Give again, word for word, each line below starting at the one that contains "q.holdchild = p.holdchild" and ending at the one that contains "(∀ a, t.physByte".

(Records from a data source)
________
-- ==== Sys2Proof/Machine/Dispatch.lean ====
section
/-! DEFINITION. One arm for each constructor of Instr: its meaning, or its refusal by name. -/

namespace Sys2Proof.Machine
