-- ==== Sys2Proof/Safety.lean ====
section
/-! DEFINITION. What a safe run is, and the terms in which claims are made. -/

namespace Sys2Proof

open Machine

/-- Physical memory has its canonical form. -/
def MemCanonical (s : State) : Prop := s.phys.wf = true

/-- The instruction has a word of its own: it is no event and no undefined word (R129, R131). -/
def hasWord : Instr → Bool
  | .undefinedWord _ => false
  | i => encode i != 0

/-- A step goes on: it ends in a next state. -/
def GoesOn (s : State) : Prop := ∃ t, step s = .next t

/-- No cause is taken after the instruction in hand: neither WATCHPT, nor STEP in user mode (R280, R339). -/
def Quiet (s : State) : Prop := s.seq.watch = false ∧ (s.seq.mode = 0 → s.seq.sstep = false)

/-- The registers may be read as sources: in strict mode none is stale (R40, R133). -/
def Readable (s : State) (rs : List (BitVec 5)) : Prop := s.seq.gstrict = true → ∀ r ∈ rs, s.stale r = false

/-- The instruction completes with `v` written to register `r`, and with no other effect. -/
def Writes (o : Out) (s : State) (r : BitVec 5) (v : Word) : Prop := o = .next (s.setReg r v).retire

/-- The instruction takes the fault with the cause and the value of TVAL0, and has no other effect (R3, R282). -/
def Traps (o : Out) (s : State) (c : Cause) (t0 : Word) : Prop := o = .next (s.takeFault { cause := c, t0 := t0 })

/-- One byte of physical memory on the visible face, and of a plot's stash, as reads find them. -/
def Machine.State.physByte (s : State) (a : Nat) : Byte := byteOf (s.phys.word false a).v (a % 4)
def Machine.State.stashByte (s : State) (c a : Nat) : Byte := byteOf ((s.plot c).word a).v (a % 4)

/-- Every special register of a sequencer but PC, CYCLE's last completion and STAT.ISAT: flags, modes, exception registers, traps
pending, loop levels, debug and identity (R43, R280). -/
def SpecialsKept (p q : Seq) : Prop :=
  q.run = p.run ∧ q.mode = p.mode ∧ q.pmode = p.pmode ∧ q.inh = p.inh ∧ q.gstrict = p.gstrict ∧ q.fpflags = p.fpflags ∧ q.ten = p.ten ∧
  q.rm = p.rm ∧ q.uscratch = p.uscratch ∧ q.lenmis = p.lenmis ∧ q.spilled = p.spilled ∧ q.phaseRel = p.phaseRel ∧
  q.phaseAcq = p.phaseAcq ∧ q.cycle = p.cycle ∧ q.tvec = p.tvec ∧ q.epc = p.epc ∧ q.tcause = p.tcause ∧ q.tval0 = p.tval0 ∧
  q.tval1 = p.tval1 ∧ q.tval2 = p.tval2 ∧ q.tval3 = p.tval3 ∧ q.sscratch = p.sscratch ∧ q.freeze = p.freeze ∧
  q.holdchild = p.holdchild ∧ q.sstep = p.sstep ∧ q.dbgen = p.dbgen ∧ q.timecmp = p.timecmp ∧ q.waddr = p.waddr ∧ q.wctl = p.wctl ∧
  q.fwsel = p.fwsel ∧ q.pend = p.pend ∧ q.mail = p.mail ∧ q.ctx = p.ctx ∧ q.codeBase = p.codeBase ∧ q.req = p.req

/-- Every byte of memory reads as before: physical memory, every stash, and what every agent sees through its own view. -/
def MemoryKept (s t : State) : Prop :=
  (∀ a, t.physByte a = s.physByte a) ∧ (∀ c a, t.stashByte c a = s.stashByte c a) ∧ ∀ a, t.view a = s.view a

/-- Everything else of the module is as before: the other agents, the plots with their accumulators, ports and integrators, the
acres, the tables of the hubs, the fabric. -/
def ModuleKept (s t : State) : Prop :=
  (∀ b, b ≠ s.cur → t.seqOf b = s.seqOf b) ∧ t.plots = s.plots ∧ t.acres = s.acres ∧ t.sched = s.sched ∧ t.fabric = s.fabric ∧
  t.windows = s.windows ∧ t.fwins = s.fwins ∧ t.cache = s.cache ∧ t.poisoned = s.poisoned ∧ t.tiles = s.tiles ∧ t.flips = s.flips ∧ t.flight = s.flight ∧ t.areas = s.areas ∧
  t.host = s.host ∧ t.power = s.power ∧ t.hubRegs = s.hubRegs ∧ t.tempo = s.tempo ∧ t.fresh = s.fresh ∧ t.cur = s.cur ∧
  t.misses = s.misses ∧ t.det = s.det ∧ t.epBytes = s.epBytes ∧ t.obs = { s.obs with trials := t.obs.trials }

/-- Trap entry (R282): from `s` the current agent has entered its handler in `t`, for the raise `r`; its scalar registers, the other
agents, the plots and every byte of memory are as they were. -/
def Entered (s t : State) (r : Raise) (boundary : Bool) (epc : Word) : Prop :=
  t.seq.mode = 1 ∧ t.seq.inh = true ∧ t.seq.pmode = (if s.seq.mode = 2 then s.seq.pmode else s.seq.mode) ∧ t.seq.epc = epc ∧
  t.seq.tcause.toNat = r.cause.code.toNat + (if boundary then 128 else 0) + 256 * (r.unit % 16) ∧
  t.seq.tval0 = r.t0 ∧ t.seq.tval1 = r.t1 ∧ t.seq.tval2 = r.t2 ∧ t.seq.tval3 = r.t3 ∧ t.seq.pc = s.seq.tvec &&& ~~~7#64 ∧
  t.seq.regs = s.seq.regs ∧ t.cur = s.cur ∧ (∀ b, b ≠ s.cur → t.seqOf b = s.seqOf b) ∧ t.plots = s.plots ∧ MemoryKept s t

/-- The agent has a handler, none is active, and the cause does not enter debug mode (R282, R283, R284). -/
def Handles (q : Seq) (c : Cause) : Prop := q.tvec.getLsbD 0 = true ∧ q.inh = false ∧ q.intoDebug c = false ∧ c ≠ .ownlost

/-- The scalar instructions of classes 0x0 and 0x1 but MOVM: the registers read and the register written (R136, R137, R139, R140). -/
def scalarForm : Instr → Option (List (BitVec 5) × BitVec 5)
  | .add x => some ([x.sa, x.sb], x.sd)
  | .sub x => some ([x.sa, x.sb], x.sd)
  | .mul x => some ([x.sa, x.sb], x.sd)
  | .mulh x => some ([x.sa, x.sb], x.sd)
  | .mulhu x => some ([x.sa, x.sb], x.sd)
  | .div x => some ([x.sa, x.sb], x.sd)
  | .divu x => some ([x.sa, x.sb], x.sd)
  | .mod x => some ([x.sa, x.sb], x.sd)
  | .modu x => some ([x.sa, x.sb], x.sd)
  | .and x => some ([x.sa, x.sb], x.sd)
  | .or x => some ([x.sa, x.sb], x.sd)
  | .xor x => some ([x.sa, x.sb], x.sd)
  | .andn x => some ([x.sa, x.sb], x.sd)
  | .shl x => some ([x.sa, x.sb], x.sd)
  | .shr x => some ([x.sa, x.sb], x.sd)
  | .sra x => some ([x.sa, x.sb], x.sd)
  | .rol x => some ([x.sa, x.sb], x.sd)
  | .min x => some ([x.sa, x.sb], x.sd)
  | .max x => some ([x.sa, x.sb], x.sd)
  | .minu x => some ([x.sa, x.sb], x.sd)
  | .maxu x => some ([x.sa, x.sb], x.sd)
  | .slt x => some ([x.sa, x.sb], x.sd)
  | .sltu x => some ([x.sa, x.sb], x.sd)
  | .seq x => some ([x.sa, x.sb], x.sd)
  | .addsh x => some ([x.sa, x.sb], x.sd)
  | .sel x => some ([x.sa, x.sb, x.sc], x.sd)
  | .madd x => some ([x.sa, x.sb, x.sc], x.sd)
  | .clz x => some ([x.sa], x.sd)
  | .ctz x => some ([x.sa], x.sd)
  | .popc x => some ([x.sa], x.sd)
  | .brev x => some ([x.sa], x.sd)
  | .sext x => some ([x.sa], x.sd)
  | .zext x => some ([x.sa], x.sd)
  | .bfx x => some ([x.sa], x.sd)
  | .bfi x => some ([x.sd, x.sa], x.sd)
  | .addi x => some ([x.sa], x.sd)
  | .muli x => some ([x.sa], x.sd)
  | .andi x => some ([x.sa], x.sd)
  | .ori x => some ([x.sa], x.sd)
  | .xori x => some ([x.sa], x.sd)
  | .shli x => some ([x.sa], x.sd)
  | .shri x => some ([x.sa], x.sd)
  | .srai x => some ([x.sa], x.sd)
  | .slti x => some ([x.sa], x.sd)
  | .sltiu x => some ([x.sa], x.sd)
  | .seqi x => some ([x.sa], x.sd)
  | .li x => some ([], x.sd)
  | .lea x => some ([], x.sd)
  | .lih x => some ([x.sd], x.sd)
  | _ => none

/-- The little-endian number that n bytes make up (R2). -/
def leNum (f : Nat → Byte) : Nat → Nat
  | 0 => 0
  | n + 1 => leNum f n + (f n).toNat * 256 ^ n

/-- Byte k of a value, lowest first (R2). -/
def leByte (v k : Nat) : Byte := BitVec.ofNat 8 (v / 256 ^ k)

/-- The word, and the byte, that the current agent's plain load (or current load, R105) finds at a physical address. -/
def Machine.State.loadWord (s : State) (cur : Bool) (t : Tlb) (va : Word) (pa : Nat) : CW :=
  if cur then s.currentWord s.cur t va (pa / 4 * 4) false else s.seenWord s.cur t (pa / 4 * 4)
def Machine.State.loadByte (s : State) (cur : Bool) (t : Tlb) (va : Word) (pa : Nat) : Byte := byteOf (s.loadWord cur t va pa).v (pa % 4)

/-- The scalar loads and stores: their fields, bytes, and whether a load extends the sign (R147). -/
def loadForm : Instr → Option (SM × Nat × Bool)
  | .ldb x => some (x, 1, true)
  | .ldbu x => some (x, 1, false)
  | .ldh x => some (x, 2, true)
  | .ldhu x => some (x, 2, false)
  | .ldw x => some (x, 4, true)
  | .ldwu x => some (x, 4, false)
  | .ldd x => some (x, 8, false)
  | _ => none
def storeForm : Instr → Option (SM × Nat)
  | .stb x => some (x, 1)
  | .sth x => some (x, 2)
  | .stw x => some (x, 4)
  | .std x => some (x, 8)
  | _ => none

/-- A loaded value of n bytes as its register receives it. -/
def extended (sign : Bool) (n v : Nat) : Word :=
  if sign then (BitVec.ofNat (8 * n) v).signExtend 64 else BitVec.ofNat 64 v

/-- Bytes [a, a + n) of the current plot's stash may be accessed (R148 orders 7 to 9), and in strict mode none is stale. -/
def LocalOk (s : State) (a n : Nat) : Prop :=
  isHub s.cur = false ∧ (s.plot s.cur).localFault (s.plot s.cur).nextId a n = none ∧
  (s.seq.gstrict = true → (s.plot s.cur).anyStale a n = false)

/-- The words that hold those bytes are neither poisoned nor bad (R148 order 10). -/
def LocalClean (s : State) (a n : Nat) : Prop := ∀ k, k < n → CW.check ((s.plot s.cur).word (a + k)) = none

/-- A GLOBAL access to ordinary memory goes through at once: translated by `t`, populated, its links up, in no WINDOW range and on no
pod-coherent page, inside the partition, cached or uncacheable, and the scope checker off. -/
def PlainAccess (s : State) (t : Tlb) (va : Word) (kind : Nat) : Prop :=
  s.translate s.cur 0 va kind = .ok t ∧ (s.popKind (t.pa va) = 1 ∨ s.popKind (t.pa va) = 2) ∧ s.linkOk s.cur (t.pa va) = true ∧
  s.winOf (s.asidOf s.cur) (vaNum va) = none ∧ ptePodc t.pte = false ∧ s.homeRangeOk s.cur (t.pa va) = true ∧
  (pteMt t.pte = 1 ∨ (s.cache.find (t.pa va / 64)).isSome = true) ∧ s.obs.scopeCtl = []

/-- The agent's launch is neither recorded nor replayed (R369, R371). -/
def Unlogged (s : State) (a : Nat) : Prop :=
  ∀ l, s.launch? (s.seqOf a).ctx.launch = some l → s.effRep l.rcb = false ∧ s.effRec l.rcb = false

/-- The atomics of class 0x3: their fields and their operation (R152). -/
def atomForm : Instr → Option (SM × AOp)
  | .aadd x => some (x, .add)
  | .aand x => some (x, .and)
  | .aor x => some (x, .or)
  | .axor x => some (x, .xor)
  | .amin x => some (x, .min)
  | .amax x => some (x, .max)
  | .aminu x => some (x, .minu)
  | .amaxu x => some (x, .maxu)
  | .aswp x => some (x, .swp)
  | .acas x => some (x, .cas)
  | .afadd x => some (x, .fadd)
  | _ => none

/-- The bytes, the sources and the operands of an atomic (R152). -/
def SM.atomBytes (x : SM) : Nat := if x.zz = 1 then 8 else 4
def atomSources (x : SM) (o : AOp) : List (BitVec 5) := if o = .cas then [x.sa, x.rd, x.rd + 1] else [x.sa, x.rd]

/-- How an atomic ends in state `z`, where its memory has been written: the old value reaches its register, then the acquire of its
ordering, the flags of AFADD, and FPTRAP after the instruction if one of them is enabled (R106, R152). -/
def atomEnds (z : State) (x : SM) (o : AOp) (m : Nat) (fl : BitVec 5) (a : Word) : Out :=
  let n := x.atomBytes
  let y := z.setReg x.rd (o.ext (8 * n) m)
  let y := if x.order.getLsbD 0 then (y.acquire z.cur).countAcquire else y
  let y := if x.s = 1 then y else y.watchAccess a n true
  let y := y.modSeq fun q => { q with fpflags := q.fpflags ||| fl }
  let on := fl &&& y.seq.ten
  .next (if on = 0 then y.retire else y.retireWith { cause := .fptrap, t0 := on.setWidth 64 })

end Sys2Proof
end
________
Solution to this problem:
  q.holdchild = p.holdchild ∧ q.sstep = p.sstep ∧ q.dbgen = p.dbgen ∧ q.timecmp = p.timecmp ∧ q.waddr = p.waddr ∧ q.wctl = p.wctl ∧
  q.fwsel = p.fwsel ∧ q.pend = p.pend ∧ q.mail = p.mail ∧ q.ctx = p.ctx ∧ q.codeBase = p.codeBase ∧ q.req = p.req

/-- Every byte of memory reads as before: physical memory, every stash, and what every agent sees through its own view. -/
def MemoryKept (s t : State) : Prop :=
  (∀ a, t.physByte a = s.physByte a) ∧ (∀ c a, t.stashByte c a = s.stashByte c a) ∧ ∀ a, t.view a = s.view a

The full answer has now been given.